For two months, she said, dozens of immigrants flocked to her shop weekly to learn about their right to report workplace accidents, regardless of legal status.
“When I saw how huge and exaggerated the demand was, I said, ‘this can’t be – we’re going to hold classes in other places,'” recalled Cali.
She created Sin Fronteras to expand the outreach. Like the majority of the hosts on the program, she doesn’t have professional radio experience, but the station’s owners immediately liked the idea of a program that seeks to help the community.
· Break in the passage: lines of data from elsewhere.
-- ==== Sys2Proof/Laws/Frame.lean ====
section
/-!
SUPPORT. Sys2Proof/Laws/Frame.lean: what an operation leaves alone, said once (`Kept`), with its small lemmas: record updates,
results that carry a state, folds, and the operations that write memory.
-/
namespace Sys2Proof.Machine

open Sys2Proof

/-- The memory list of `s` is in its form where that of `o` is, and `s` agrees with `o` in the fields `K` names. -/
structure Kept (K : Field → Bool) (o s : State) : Prop where
  form : memWf o.mem = true → memWf s.mem = true
  same : ∀ f, K f = true → f.same o s

/-- A field that an operation may change: nothing is said of it. -/
class Free (K : Field → Bool) (f : Field) : Prop where
  out : K f = false

theorem Free.no {K : Field → Bool} {f : Field} [h : Free K f] {p : Prop} (e : K f = true) : p := by
  rw [h.out] at e
  cases e

theorem kept_bays {K : Field → Bool} {o t : State} [Free K .bays] {v0} (h : Kept K o t) :
    Kept K o { t with bays := v0 } :=
  ⟨h.form, fun f e => by cases f <;> first | exact h.same _ e | exact Free.no e⟩

theorem kept_boot {K : Field → Bool} {o t : State} [Free K .boot] {v0} (h : Kept K o t) :
    Kept K o { t with boot := v0 } :=
  ⟨h.form, fun f e => by cases f <;> first | exact h.same _ e | exact Free.no e⟩

theorem kept_bridgeLost {K : Field → Bool} {o t : State} [Free K .bridgeLost] {v0} (h : Kept K o t) :
    Kept K o { t with bridgeLost := v0 } :=
  ⟨h.form, fun f e => by cases f <;> first | exact h.same _ e | exact Free.no e⟩

theorem kept_chans {K : Field → Bool} {o t : State} [Free K .chans] {v0} (h : Kept K o t) :
    Kept K o { t with chans := v0 } :=
  ⟨h.form, fun f e => by cases f <;> first | exact h.same _ e | exact Free.no e⟩

theorem kept_chans_spliceDown {K : Field → Bool} {o t : State} [Free K .chans] [Free K .spliceDown] {v0 v1} (h : Kept K o t) :
    Kept K o { t with chans := v0, spliceDown := v1 } :=
  ⟨h.form, fun f e => by cases f <;> first | exact h.same _ e | exact Free.no e⟩

theorem kept_devnum {K : Field → Bool} {o t : State} [Free K .devnum] {v0} (h : Kept K o t) :
    Kept K o { t with devnum := v0 } :=
  ⟨h.form, fun f e => by cases f <;> first | exact h.same _ e | exact Free.no e⟩

theorem kept_dieop {K : Field → Bool} {o t : State} [Free K .dieop] {v0} (h : Kept K o t) :
    Kept K o { t with dieop := v0 } :=
  ⟨h.form, fun f e => by cases f <;> first | exact h.same _ e | exact Free.no e⟩

theorem kept_ecc {K : Field → Bool} {o t : State} [Free K .ecc] {v0} (h : Kept K o t) :
    Kept K o { t with ecc := v0 } :=
  ⟨h.form, fun f e => by cases f <;> first | exact h.same _ e | exact Free.no e⟩

theorem kept_fire {K : Field → Bool} {o t : State} [Free K .fire] {v0} (h : Kept K o t) :
    Kept K o { t with fire := v0 } :=
  ⟨h.form, fun f e => by cases f <;> first | exact h.same _ e | exact Free.no e⟩

theorem kept_flight {K : Field → Bool} {o t : State} [Free K .flight] {v0} (h : Kept K o t) :
    Kept K o { t with flight := v0 } :=
  ⟨h.form, fun f e => by cases f <;> first | exact h.same _ e | exact Free.no e⟩

theorem kept_flight_inputs {K : Field → Bool} {o t : State} [Free K .flight] [Free K .inputs] {v0 v1}
    (h : Kept K o t) : Kept K o { t with flight := v0, inputs := v1 } :=
  ⟨h.form, fun f e => by cases f <;> first | exact h.same _ e | exact Free.no e⟩

theorem kept_flitErrs {K : Field → Bool} {o t : State} [Free K .flitErrs] {v0} (h : Kept K o t) :
    Kept K o { t with flitErrs := v0 } :=
  ⟨h.form, fun f e => by cases f <;> first | exact h.same _ e | exact Free.no e⟩

theorem kept_freeCtr {K : Field → Bool} {o t : State} [Free K .freeCtr] {v0} (h : Kept K o t) :
    Kept K o { t with freeCtr := v0 } :=
  ⟨h.form, fun f e => by cases f <;> first | exact h.same _ e | exact Free.no e⟩

theorem kept_inputs {K : Field → Bool} {o t : State} [Free K .inputs] {v0} (h : Kept K o t) :
    Kept K o { t with inputs := v0 } :=
  ⟨h.form, fun f e => by cases f <;> first | exact h.same _ e | exact Free.no e⟩

theorem kept_link_inputs {K : Field → Bool} {o t : State} [Free K .link] [Free K .inputs] {v0 v1} (h : Kept K o t) :
    Kept K o { t with link := v0, inputs := v1 } :=
  ⟨h.form, fun f e => by cases f <;> first | exact h.same _ e | exact Free.no e⟩

theorem kept_mem {K : Field → Bool} {o t : State} [Free K .mem] {v0} (hm : memWf o.mem = true → memWf v0 = true) (h : Kept K o t) :
    Kept K o { t with mem := v0 } :=
  ⟨hm, fun f e => by cases f <;> first | exact h.same _ e | exact Free.no e⟩

theorem kept_mem_pkgBad {K : Field → Bool} {o t : State} [Free K .mem] [Free K .pkgBad] {v0 v1} (hm : memWf o.mem = true → memWf v0 = true) (h : Kept K o t) :
    Kept K o { t with mem := v0, pkgBad := v1 } :=
  ⟨hm, fun f e => by cases f <;> first | exact h.same _ e | exact Free.no e⟩

theorem kept_mem_poison_bays_boot {K : Field → Bool} {o t : State} [Free K .mem] [Free K .poison] [Free K .bays] [Free K .boot] {v0 v1 v2 v3} (hm : memWf o.mem = true → memWf v0 = true) (h : Kept K o t) :
    Kept K o { t with mem := v0, poison := v1, bays := v2, boot := v3 } :=
  ⟨hm, fun f e => by cases f <;> first | exact h.same _ e | exact Free.no e⟩

theorem kept_mem_poison_zeroQ {K : Field → Bool} {o t : State} [Free K .mem] [Free K .poison] [Free K .zeroQ] {v0 v1 v2} (hm : memWf o.mem = true → memWf v0 = true) (h : Kept K o t) :
    Kept K o { t with mem := v0, poison := v1, zeroQ := v2 } :=
  ⟨hm, fun f e => by cases f <;> first | exact h.same _ e | exact Free.no e⟩

theorem kept_offline {K : Field → Bool} {o t : State} [Free K .offline] {v0} (h : Kept K o t) :
    Kept K o { t with offline := v0 } :=
  ⟨h.form, fun f e => by cases f <;> first | exact h.same _ e | exact Free.no e⟩

theorem kept_parts {K : Field → Bool} {o t : State} [Free K .parts] {v0} (h : Kept K o t) :
    Kept K o { t with parts := v0 } :=
  ⟨h.form, fun f e => by cases f <;> first | exact h.same _ e | exact Free.no e⟩

theorem kept_parts_pf_link {K : Field → Bool} {o t : State} [Free K .parts] [Free K .pf] [Free K .link] {v0 v1 v2} (h : Kept K o t) :
    Kept K o { t with parts := v0, pf := v1, link := v2 } :=
  ⟨h.form, fun f e => by cases f <;> first | exact h.same _ e | exact Free.no e⟩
The six hosts on Sin Fronteras are all volunteers and include a lawyer who specializes in construction accidents and the founder of Padres en Acción, Ronaldo Bini, who speaks about public-safety measures.
“Because people lack knowledge, they aren’t prepared and lose the chance to build their lives,” said Cali. “We want people to listen to the radio programs and come here and take OSHA classes, scaffold classes for workers’ protection.”
Maria Fernanda Baquerizo, the community relations coordinator at New York’s Ecuadorian Consulate, said that labor abuse is prevalent in the largely undocumented Ecuadorian community in Queens.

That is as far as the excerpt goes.